I analyzed two books I find riveting. (While both books had romance stories embedded, neither of these books is in the typical romance genre.) What did the openings of the two books have in common?
Both are told in third person past tense, and both use the contemporary writing technique called deep point-of-view, or deep POV. This a writing technique born from contemporary cinema where showing is maximized, while telling is minimal or absent.
What does that mean?The reader experiences the situation alongside the character, because the reader sees what the character sees, smells what the character smells, and experiences emotions largely without naming them–for example, “her cheeks grew warm,” rather than “she felt embarrassed.” The character’s thoughts are reported without using quote marks or italics, but just spilled onto the page, because everything that’s on the page is coming from the character’s head and heart–the observations as well as the thoughts and emotions.

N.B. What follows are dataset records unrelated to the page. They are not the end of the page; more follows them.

/-- FENCE: tile scope at once; otherwise the thread waits for its own earlier requests. -/
def execFence (tile slot : Nat) (s : State) : Res :=
  issue 0x5A tile slot s (fun _ w u => sequential u tile slot w (fun th =>
    let sc := fnOf w % 4
    if sc = 0 then u.setThread tile slot th
    else u.setThread tile slot { th with
      phase := .waiting
      wait := .fence (BitVec.ofNat 2 sc) (ownPosted u tile slot sc) (if sc = 2 then th.sent else []) [] u.clk }))

/-- A thread's fence is covered. -/
def threadFenceDone (s : State) (rs : List Nat) (cv : List Cover) : Bool :=
  rs.all (fun i => (reqOf s i).isNone) && covered s cv

/-- FENCE_COMPLETE for a thread. -/
def threadFenceComplete (tile slot : Nat) (s : State) : Res :=
  onSlot tile slot <|
    let th := (s.tile tile).thread slot
    match th.wait with
    | .fence _ rs cv _ _ => ifDue (threadFenceDone s rs cv && (s.tile tile).trun == 1) s (s.setThread tile slot (wakeThread s th))
    | _ => .next s

/-- FENCE_TIMEOUT_EXPIRE for a thread (R254): the fault lists the devices that are silent. -/
def threadFenceTimeout (tile slot : Nat) (s : State) : Res :=
  onSlot tile slot <|
    let th := (s.tile tile).thread slot
    match th.wait with
    | .fence sc rs cv _ start =>
      ifDue (sc == 2 && !threadFenceDone s rs cv && s.passed start s.fab.fenceTo.toNat && (s.tile tile).trun == 1) s
        (tileRaise s tile 0x0403 0 slot th.ipc.toNat th.iw.toNat 2 (dataDevs (uncovered s cv)))
    | _ => .next s

/-! ### Time, draws and identity (R159) -/

/-- TIME: the time base in nanoseconds, or its 16-bit fraction. -/
def execTime (tile slot : Nat) (s : State) : Res :=
  issueReg 0x60 tile slot s (fun th w => th.setReg (rdOf w)
    (if fnOf w % 2 = 0 then BitVec.ofNat 64 s.ns else BitVec.ofNat 64 (s.time.now / 2 ^ 16 % 2 ^ 16)))

/-- A stream of a tile. -/
def Tile.stream (t : Tile) (n : Nat) : RandomStream := tget t.streams n {}

/-- Draw one word from a stream (R164). -/
def drawStream (t : Tile) (n : Nat) : W128 × Tile :=
  let x := t.stream n
  (streamWord x.key x.ctr, { t with streams := tset t.streams n { x with ctr := x.ctr + 1 } })

/-- RAND: rd takes the low half, then rb's register the high half. -/
def execRand (tile slot : Nat) (s : State) : Res :=
  issue 0x61 tile slot s (fun _ w u => sequential u tile slot w (fun th =>
    let d := drawStream (u.tile tile) (fnOf w % 256)
    let th1 := (th.setReg (rdOf w) (d.1.truncate 64)).setReg (rbOf w) ((d.1 >>> 64).truncate 64)
    (u.setTile tile d.2).setThread tile slot th1))

/-- The compute pace that a program reads, in 1/64 steps (R387). -/
def paceNow (s : State) : Nat := s.pwr.comp.toNat

/-- SREG. -/
def execSreg (tile slot : Nat) (s : State) : Res :=
  issueReg 0x62 tile slot s (fun th w =>
    let l := launchOn s tile
    let ps := match l with | some x => x.psize | none => 0
    th.setReg (rdOf w) (BitVec.ofNat 64 (match fnOf w % 16 with
      | 0 => slot
      | 1 => slot / max ps 1
      | 2 => slot % max ps 1
      | 3 => ps
      | 4 => (s.tile tile).logical
      | 5 => tile
      | 6 => if s.fab.devValid then s.fab.devNum.toNat else 0xFFF
      | 7 => (match l with | some x => x.ltAddr.toNat | none => 0)
      | _ => paceNow s)))

/-- The physical tile of a logical tile under the present map (R404). -/
def physOf (s : State) (t : Nat) : Nat := tget s.pwr.lmap t t

/-- The physical tile of a logical tile in a launch: the map it was accepted under when it is rotatable, else identity
(R404). -/
def Launch.phys (l : Launch) (t : Nat) : Nat := if l.rot then tget l.lmap t t else t

/-- TMAP: all ones for a tile outside the launch. -/
def execTmap (tile slot : Nat) (s : State) : Res :=
  issueReg 0x63 tile slot s (fun th w =>
    let lt := (th.reg (raOf w)).toNat % 2 ^ 11
    th.setReg (rdOf w) (match launchOn s tile with
      | some l => if l.tset.contains lt then BitVec.ofNat 64 (l.phys lt) else BitVec.allOnes 64
      | none => BitVec.allOnes 64))

/-! ### Fetch and reserved words -/

/-- ICACHE_FILL: a ready thread's fetch misses; its line comes from the image, as the launch's view shows it. A line whose
word fails its parity is fetched again (R434). With 256 lines held, a line that the manual leaves open is evicted (R138,
DESIGN CHOICE, log entry 4). -/
def execIcacheFill (tile slot : Nat) (s0 : State) : Res :=
  onSlot tile slot <|
    let t0 := s0.tile tile
    let th := t0.thread slot
    let bad := t0.trun == 1 && th.phase == .ready && (tget? t0.icache (th.pc.toNat / 256)).isSome && parityBad t0 th.pc.toNat
    let s := if bad then note (s0.setTile tile (dropLine t0 (th.pc.toNat / 256))) 0x0202 0 (unitTile tile) else s0
    let t := s.tile tile
    match launchOn s tile with
    | none => .next s
    | some l =>
      let n := th.pc.toNat / 256
      let a := l.img + BitVec.ofNat 64 (256 * n)
      let off := addrOff a
      if t.trun = 1 ∧ th.phase = .ready ∧ (tget? t.icache n).isNone = true then
        let code := if rangeOk 0 off 256 then refusal s (.thread tile slot) .read none 0 off 256 else 0x0105
        if code ≠ 0 then .next (tileRaise s tile code 0 slot th.pc.toNat 0 1 (dataAddr a))
        else if !unitReady s 0 off 256 then .next (wakeUnit s 0 off 256)
        else
          let r := memRead' s ((tileView s tile).map (localKey s)) 0 off 256 false
          match r.2.1 with
          | .markedBad => .next (engineRaise r.2.2 tile 0x0205 2 1 (dataAddr a))
          | .mismatch => .next (engineRaise r.2.2 tile 0x0205 1 1 (dataAddr a))
          | _ =>
            let u := r.2.2
            let t1 := u.tile tile
            if t1.icache.length < 256 then .next (u.setTile tile { t1 with icache := tset t1.icache n r.1 })
            else
              let d := u.draw
              let v := (t1.icache.getD (d.1.toNat % 256) (0, [])).1
              let t2 := dropLine t1 v
              .next (d.2.setTile tile { t2 with icache := tset t2.icache n r.1 })
      else .next s

/-- THREAD_RESERVED_OPCODE: a reserved encoding stops the tile, whatever its guard (R143). -/
def execThreadReservedOpcode (tile slot : Nat) (s : State) : Res :=
  onSlot tile slot <|
    match threadWord s tile slot with
    | none => .next s
    | some w => ifDue (!validWord w && picked s tile slot) s (threadFault (noteIssue s tile slot w) tile slot w 0x010B)

end Sys2Proof.Machine
end

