/-- MRUN: the run starts; a run of no vectors completes at once, or in its order behind runs that have streamed and not
yet completed (R8). -/
def execMrun (tile : Nat) (s : State) : Res :=
  startMatrix 0x03 tile cellsFree s (fun w u =>
    let t := u.tile tile
    let code := mrunRefusal t w
    if code ≠ 0 then refuseMatrix u tile w code
    else if rNvec w = 0 ∧ t.mruns = [] then finishMatrix u tile w {} 0 0 []
    else u.setTile tile { t with mruns := t.mruns ++ [{ word := w }] })

/-- MATRIX_RESERVED_OPCODE. -/
def execMatrixReservedOpcode (tile : Nat) (s : State) : Res :=
  onTile tile <|
    match matrixHead s tile with
    | none => .next s
    | some w => ifDue (opOf w == 0 || decide (opOf w > 3)) s (refuseMatrix (popMatrix s tile) tile w 0x0108)

/-! ### The streamed operand (R76 to R78) -/

/-- The vector's elements and the scales of its blocks; or the fault, its pack and byte. -/
abbrev Streamed := Except (Nat × Nat × Nat) (List Int × List Nat)

/-- Runs of SRAM that slice j of vector i reads. -/
def vectorReads (w : W128) (i j : Nat) : List (Nat × Nat) :=
  let v := rLen w
  if rForm w then [(rArea w false j + i * v / 224 * 256, ((i * v + v - 1) / 224 - i * v / 224 + 1) * 256)]
  else
    let odd := rIlv w && i % 2 == 1
    let k := if rIlv w then 2 else 1
    [(rArea w odd j + i / k * v, v), (rScales w + i * (v / 32), v / 32)]

/-- A lower slice's pack agrees with slice 0's in scales and count (R78): else the byte. -/
def sliceDiffers (p q : Pack) : Option Nat :=
  if p.count ≠ q.count then some 1
  else (List.range 7).findSome? (fun b => if p.scales.getD b 0 = q.scales.getD b 0 then none else some (8 + b))

/-- Elements e to e + n − 1 of a tensor's packs, and the scales of their blocks. -/
def packRun (t : Tile) (w : W128) (j : Nat) : (n e : Nat) → Streamed
  | 0, _ => .ok ([], [])
  | n + 1, e =>
    let k := e / 224
    let at_ := rArea w false j + 256 * k
    match decodePack (if j = 0 then 0x8 else 0xE) (tileBytes t at_ 256) with
    | .error x => .error (x.1, at_, x.2)
    | .ok p =>
      let clash := if j = 0 then none else
        match decodePack 0x8 (tileBytes t (rArea w false 0 + 256 * k) 256) with
        | .ok q => sliceDiffers p q
        | .error x => some x.2
      match clash with
      | some o => .error (0x0107, at_, o)
      | none =>
        match packRun t w j n (e + 32) with
        | .error x => .error x
        | .ok r =>
          let b := e % 224 / 32
          .ok ((List.range 32).map (fun i => codeInt (if j = 0 then 0x8 else 0xE) (p.codes.getD (b * 32 + i) 0)) ++ r.1,
            p.scales.getD b 0 :: r.2)

/-- Slice j of vector i as the array receives it. Beyond the width of a transposed run elements are zero, and a block
that lies wholly beyond it is a zero block (R89). -/
def sliceVector (t : Tile) (w : W128) (i j : Nat) : Streamed :=
  let v := rLen w
  let width := tileWidth t
  let cut (x : List Int × List Nat) : List Int × List Nat :=
    if rDir w then (x.1.zipIdx.map (fun e => if e.2 < width then e.1 else 0), x.2.zipIdx.map (fun e => if 32 * e.2 < width then e.1 else 0)) else x
  if rForm w then (packRun t w j (v / 32) (i * v)).map cut
  else
    let odd := rIlv w && i % 2 == 1
    let k := if rIlv w then 2 else 1
    let b := tileBytes t (rArea w odd j + i / k * v) v
    let sc := tileBytes t (rScales w + i * (v / 32)) (v / 32)
    .ok (cut (b.map (fun x => if j = 0 then signed 8 x.toNat else x.toNat), sc.map (·.toNat)))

1. Description: Both of these openings contain quite a lot of description. They moved the character through the scene and salted the movement with lots of details.
2. Minimal back story: The “you are there” effect, with minimal background information revealed, leaves plenty of unanswered questions in the reader’s mind as to how the character got into this pickle. The questions tend to draw the reader in, too.
3. High stakes: Tension makes a story. Without it, the reader will yawn and put the book down. Tension needs to be on every page, a subtext for every paragraph. In both books, the opening scenes contain fairly high stakes and a lot of resulting tension. What are the stakes? The character is not facing death at this point, but humiliation in both books. We all experience humiliation as something to be avoided at all costs. So we get this.
4. High action? Guess again: Hollywood is fond of prologue-style openings for action movies, where a short punchy action scene introduces the main character to the reader in a situation that is not the main challenge for that character in the rest of the book. Indiana Jones in a cave being chased by rolling boulders, for instance.
Both of these openings sort of followed that pattern, with the main character engaged in trying to do something that isn’t directly related to the big question found later in the book. But these opening scenes are not short, and they aren’t high-action.
4. Dwelling on emotions: The authors take their time moving the character through the scene, portraying above all the character’s emotions. The opening scene, and the whole books actually, become an emotional landscape for the reader to experience alongside the characters. Just what the readers want!
So, what are the two books? By Darkness Hid by Jill Williamson and Firebird by Kathy Tyers. Both adventure stories with romance thrown in, against a backdrop of fantasy/sci fi. Your favorite riveting books will be different. Can you share what you learn from their first scenes?